Coming in at a distant second was Spike Jonze for Adaptation. Ever the oddity, BOP voters appreciated his quirky touches that made Charlie Kaufman's highly unusual script come to life. It's to Jonze's credit that he is able to take such difficult-to-translate subject matter and make it work for such a variety of fans on the big screen.

Previously best known for their work on the American Pie movies, Chris and Paul Weitz were able to make what is arguably a very British film in About a Boy, which was good enough to earn them a third place victory. The movie is a delight in its small, detailed touches, and the pair was able to elicit wonderful performances from the young actor (Nicholas Hoult) whose character is so crucial to driving the plot of the film.

A movie musical in the vein of Chicago should have been difficult to produce. It's something that works very well onstage, but before seeing the film, it was nearly impossible to imagine how in the world it could work on the big screen. First-time film director Rob Marshall pulled it off with finesse, though, integrating the musical scenes flawlessly with their "real time" counterparts. The movie works, and it works very well.

People either love or hate M. Night Shyamalan's work, with rarely any room for a middling response. Much like The Sixth Sense and Unbreakable before it, Signs was a movie that received extremely strong reactions from its viewers. Whether you're in the "love him" camp or sit on the "hate him" side of the fence, there's no denying that one way or another, the film evoked some sort of emotion. It's film direction that is very conscious of itself, and for viewers who love that sort of work, Signs was a fun escape for a Saturday afternoon.
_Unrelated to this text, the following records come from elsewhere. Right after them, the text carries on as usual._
/-- May the interface act on a packet now: the repair notice of a lost one, the acknowledgement of one that has arrived in the package
itself and is applied in every view, the arrival of one that the package sent to itself, or its loss where the job table refuses it? -/
def State.packetMoves (s : State) (p : Packet) : Bool :=
  p.lost || (decide (p.node = s.node) &&
    (if p.arrived then s.appliedAll p.place
     else !(s.packets.any fun q => decide (q.node = s.node) && q.before p) && ((s.withJob p.job).isNone || s.roomFor p)))

/-- A packet arrives in the package that sent it (R374, R376, R383). -/
def State.arrivePacket (s : State) (p : Packet) : Out3 :=
  let o := if p.kind = 1 then execMessageArrival p.pa ⟨p.stream, p.id, p.job⟩ (BitVec.ofNat 64 (leNat (p.data.take 8))) (vecOfBytes (p.data.drop 8)) s
    else execWindowWriteArrival ⟨p.stream, p.id, p.job⟩ p.wtag p.pa p.data.length (vecOfBytes p.data) s
  thenNext o fun u =>
    let t := if p.kind = 1 then u else u.served (homeDie p.pa) 2 fabricSrc
    let place := if s.arrivals.length < t.arrivals.length then (t.arrivals.getLast?.map fun q => (q.die, q.num)).getD (0, 0) else (0, 0)
    { t with packets := t.packets.map fun q => if q.id = p.id then { q with arrived := true, place := place } else q }

def State.movePacket (s : State) (p : Packet) : Out3 :=
  if p.lost then execRepairNoticeApply p.die p.job s
  else if p.arrived then execPacketAcknowledge p.id s
  else if (s.withJob p.job).isNone then execEndToEndRetransmit p.id true s
  else s.arrivePacket p

/-- The events that the device's own units may bring about now. -/
def State.ownEvents (s : State) : List Instr :=
  (s.cores.flatMap fun (c, k) => s.coreEvents c k) ++ (s.dies.flatMap fun (d, k) => dieEvents d k) ++
  (s.clusters.flatMap fun (cl, k) => k.ch.flatMap fun (n, h) => chanEvents cl n h) ++
  ((s.pool.filter fun p => p.2.claim).map fun p => .launchPlacement p.1) ++ (s.launches.flatMap fun (l, v) => launchEvents l v) ++
  ((s.asks.filter fun a => !a.answered).map fun a => .registrarAnswer a.core) ++
  (match s.regq with
    | .kwipe w :: _ => [.worldTeardown w]
    | .dbgopen _ :: _ => []
    | [] => []
    | _ :: _ => [.wloadService]) ++
  (s.gangs.flatMap fun g => [.gangArmTimeout g.no, .gangGoTimeout g.no]) ++
  (s.gates.flatMap fun (n, g) => [.collComplete n, .collJoinTimeout n] ++ g.allChunks.map fun k => .collRingTimeout n k)

/-- Is this what the surroundings do to the device (log 1)? -/
def isInput : Instr → Bool
  | .sealedLineFill _ _ _ => true
  | .linkFlitRetry _ => true
  | .messageArrival _ _ _ _ => true
  | .windowWriteArrival _ _ _ _ _ => true
  | .packetAcknowledge _ => true
  | .endToEndRetransmit _ _ => true
  | .rollCallWave _ => true
  | .rollCallPass2 _ => true
  | .rollCallVerdict _ _ _ _ _ => true
  | .gangArm _ _ _ _ _ _ _ => true
  | .gangArmTimeout _ => true
  | .barrierRelease _ => true
  | .gangArmAck _ _ _ => true
  | .gangGo _ _ => true
  | .gangGoAck _ _ => true
  | .gangIncompleteNotice _ _ _ _ => true
  | .collRingStep _ _ _ _ _ _ => true
  | .hostRegisterWrite _ _ _ => true
  | .hostRegisterRead _ _ => true
  | .launchWindowWrite _ _ _ _ => true
  | .launchClaim _ _ => true
  | .hinv _ _ _ => true
  | .preempt _ _ _ => true
  | .svstartGo _ _ _ _ _ => true
  | .svstartStop _ _ _ _ => true
  | .jobEntryWrite _ _ _ => true
  | .windowEntryWrite _ _ _ => true
  | .pcapWrite _ => true
  | .powerWindowEnd _ _ => true
  | .getVersion _ _ => true
  | .getCapabilities _ _ => true
  | .negotiateAlgorithms _ _ => true
  | .getDigests _ _ => true
  | .getCertificate _ _ => true
  | .challenge _ _ => true
  | .getMeasurements _ _ => true
  | .keyExchange _ _ => true
  | .finish _ => true
  | .endSession _ => true
  | .bind _ _ => true
  | .keyImage _ _ => true
  | .keyEval _ _ _ _ => true
  | .lockInterfaceRequest _ _ => true
  | .startInterfaceRequest _ _ => true
  | .stopInterfaceRequest _ _ => true
  | .tdispOtherRequest _ _ => true
  | .coldReset _ => true
  | .hotReset => true
  | .linkDown => true
  | .crebyLinkLost _ => true
  | .crebyLinkTrained _ => true
  | _ => false

-- ## The shared paths (R25, R26)

/-- The traffic of an event on the shared path of a die (R25): die, class, source; none where it takes no such path. Class 0, the timed
copies, never waits: its packets move in their own cycles. DESIGN CHOICE (log 11): the launch arbiter's reads, placements and completion blocks
take die 0's path, and a deferral queue makes no request there, since no rule has it spill anything (R147 gives DEFER a port of its own). -/
def State.traffic (s : State) : Instr → Option (Nat × Nat × Nat)
  | .frgetFrputComplete c _ => some (dieOf c, 1, c + 1)
  | .preemption c _ => some (dieOf c, 1, c + 1)
  | .preemptedResume c _ => some (dieOf c, 1, c + 1)
  | .launchPlacement _ => some (0, 1, arbiterSrc)
  | .launchComplete _ => some (0, 1, arbiterSrc)
  | .completionTreeReport _ l n => some (if l = 0 then dieOf n else if l = 1 then n / 64 else n, 1, 2048 + n)
  | .globalLoadLanding c _ _ => some (dieOf c, 2, c + 1)
  | .writePerform c _ _ => some (dieOf c, 2, c + 1)
  | .bufferedAmoMerge c _ => some (dieOf c, 2, c + 1)
  | .unitResultLanding c => some (dieOf c, 2, c + 1)
  | .trackedCopyElement cl n => some (cl / 64, 2, 4096 + 4 * cl + n)
  | .crossDieWriteApply d id => some (d, 2, 2 ^ 15 + (((s.die d).inq.find? fun w => decide (w.id = id)).map (·.origin)).getD 0)
  | .l1Fill c line =>
    some (dieOf c, (((s.core c).fills.find? fun f => decide (f.line = line)).map (·.cls)).getD 2, c + 1)
  | .dirtySectorWriteBack d _ => some (d, 3, 2 ^ 16)
  | _ => none

/-- The traffic of an event that brings bytes from outside a path's own queue, a packet at a time: deliveries from the fabric into memory, class 2,
and the completion block of a record that the arbiter rejects, class 1 (R25, R348). It comes only when its turn has come. -/
def State.carries (s : State) : Instr → List (Nat × Nat × Nat)
  | .windowWriteArrival _ _ pa _ _ => [(homeDie pa, 2, fabricSrc)]
  | .collComplete n => (s.gateDies n).map fun d => (d, 2, fabricSrc)
  | .launchClaim _ _ => [(0, 1, arbiterSrc)]
  | .launchWindowWrite _ _ off _ => if off / 8 = 31 then [(0, 1, arbiterSrc)] else []
  | _ => []
def State.mayCarry (s : State) (i : Instr) : Bool := (s.carries i).all fun q => s.pathTurn q.1 q.2.1 q.2.2
/-- The event happens, and the paths that it takes have served it. -/
def State.carry (s : State) (i : Instr) : Out3 := exec i ((s.carries i).foldl (fun t q => t.served q.1 q.2.1 q.2.2) s)

/-- Would the event do anything now? -/
def State.stirs (s : State) (i : Instr) : Bool := match exec i s with | .next t => decide (t ≠ s) | _ => false
/-- May the event's request come to its path now: it has something to do, and does not wait there already? -/
def State.comes (s : State) (i : Instr) : Bool :=
  match s.traffic i with
  | some (d, _, _) => !((s.path d).any fun r => decide (r.what = i)) && s.stirs i
  | none => false
/-- How many packets of 256 bytes an event moves before the one with which it takes effect: a vector item is of two (R25, R365). What is longer
is so many events. -/
def State.before (s : State) : Instr → Nat
  | .frgetFrputComplete c x => b2n ((s.ctx c x).waits.any fun w => match w with | .frget _ v _ => v | .frput q _ _ => selVec q | _ => false) 1
  | _ => 0
/-- The request comes to its path. -/
def State.arriveAt (s : State) (i : Instr) : State :=
  match s.traffic i with
  | some (d, c, n) => s.request d c n (s.before i) i
  | none => s

/-- The first request of the lowest source. -/
def firstReq (rs : List Req) : Option Req :=
  rs.foldl (fun b r => match b with | some q => if r.src < q.src then some r else some q | none => some r) none
/-- The request that a die's path grants next: strictly by class, and within a class in turn among the sources (R25). -/
def State.nextReq (s : State) (d : Nat) : Option Req :=
  let c := (s.path d).foldl (fun m r => min m r.cls) 3
  let mine := (s.path d).filter fun r => decide (r.cls = c)
  match firstReq (mine.filter fun r => decide (NMap.getD s.granted (4 * d + c) 0 < r.src)) with
  | some r => some r
  | none => firstReq mine
/-- Has what a request asked for gone meanwhile? A context that has retired has no snapshot to spill. -/
def State.stale (s : State) : Instr → Bool
  | .preemption c x => decide ((s.ctx c x).unspilled = 0)
  | _ => false
/-- A grant: one packet moves, and the source is served. With the last packet of what was asked for the event takes effect; before it, the request
waits for its next turn (R25). -/
def State.grant (s : State) (d : Nat) : Out3 :=
  match s.nextReq d with
  | none => .next s
  | some r =>
    let t := { s with paths := NMap.set s.paths d ((s.path d).erase r) }.served d r.cls r.src
    if t.stale r.what then .next t
    else if 0 < r.left then .next (t.request d r.cls r.src (r.left - 1) r.what)
    else exec r.what t
/-- Has a class 1 request waited its 512 cycles (R25)? No cycle passes before it is granted. -/
def State.overdue (s : State) : Bool := s.paths.any fun p => p.2.any fun r => decide (r.cls = 1 ∧ r.since + 512 ≤ s.cyc)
The bottom portion of the top ten was comprised of Paul Thomas Anderson, whose Punch-Drunk Love almost has a foreign film feel, Steven Spielberg's futuristic depiction of society in Minority Report, and Alexander Payne's examination of a retired man who realizes he's done nothing in life in About Schmidt. George Clooney's directorial debut also received high marks for Confessions of a Dangerous Mind, along with his frequent work partner Steven Soderbergh, who put our brains to work in Solaris.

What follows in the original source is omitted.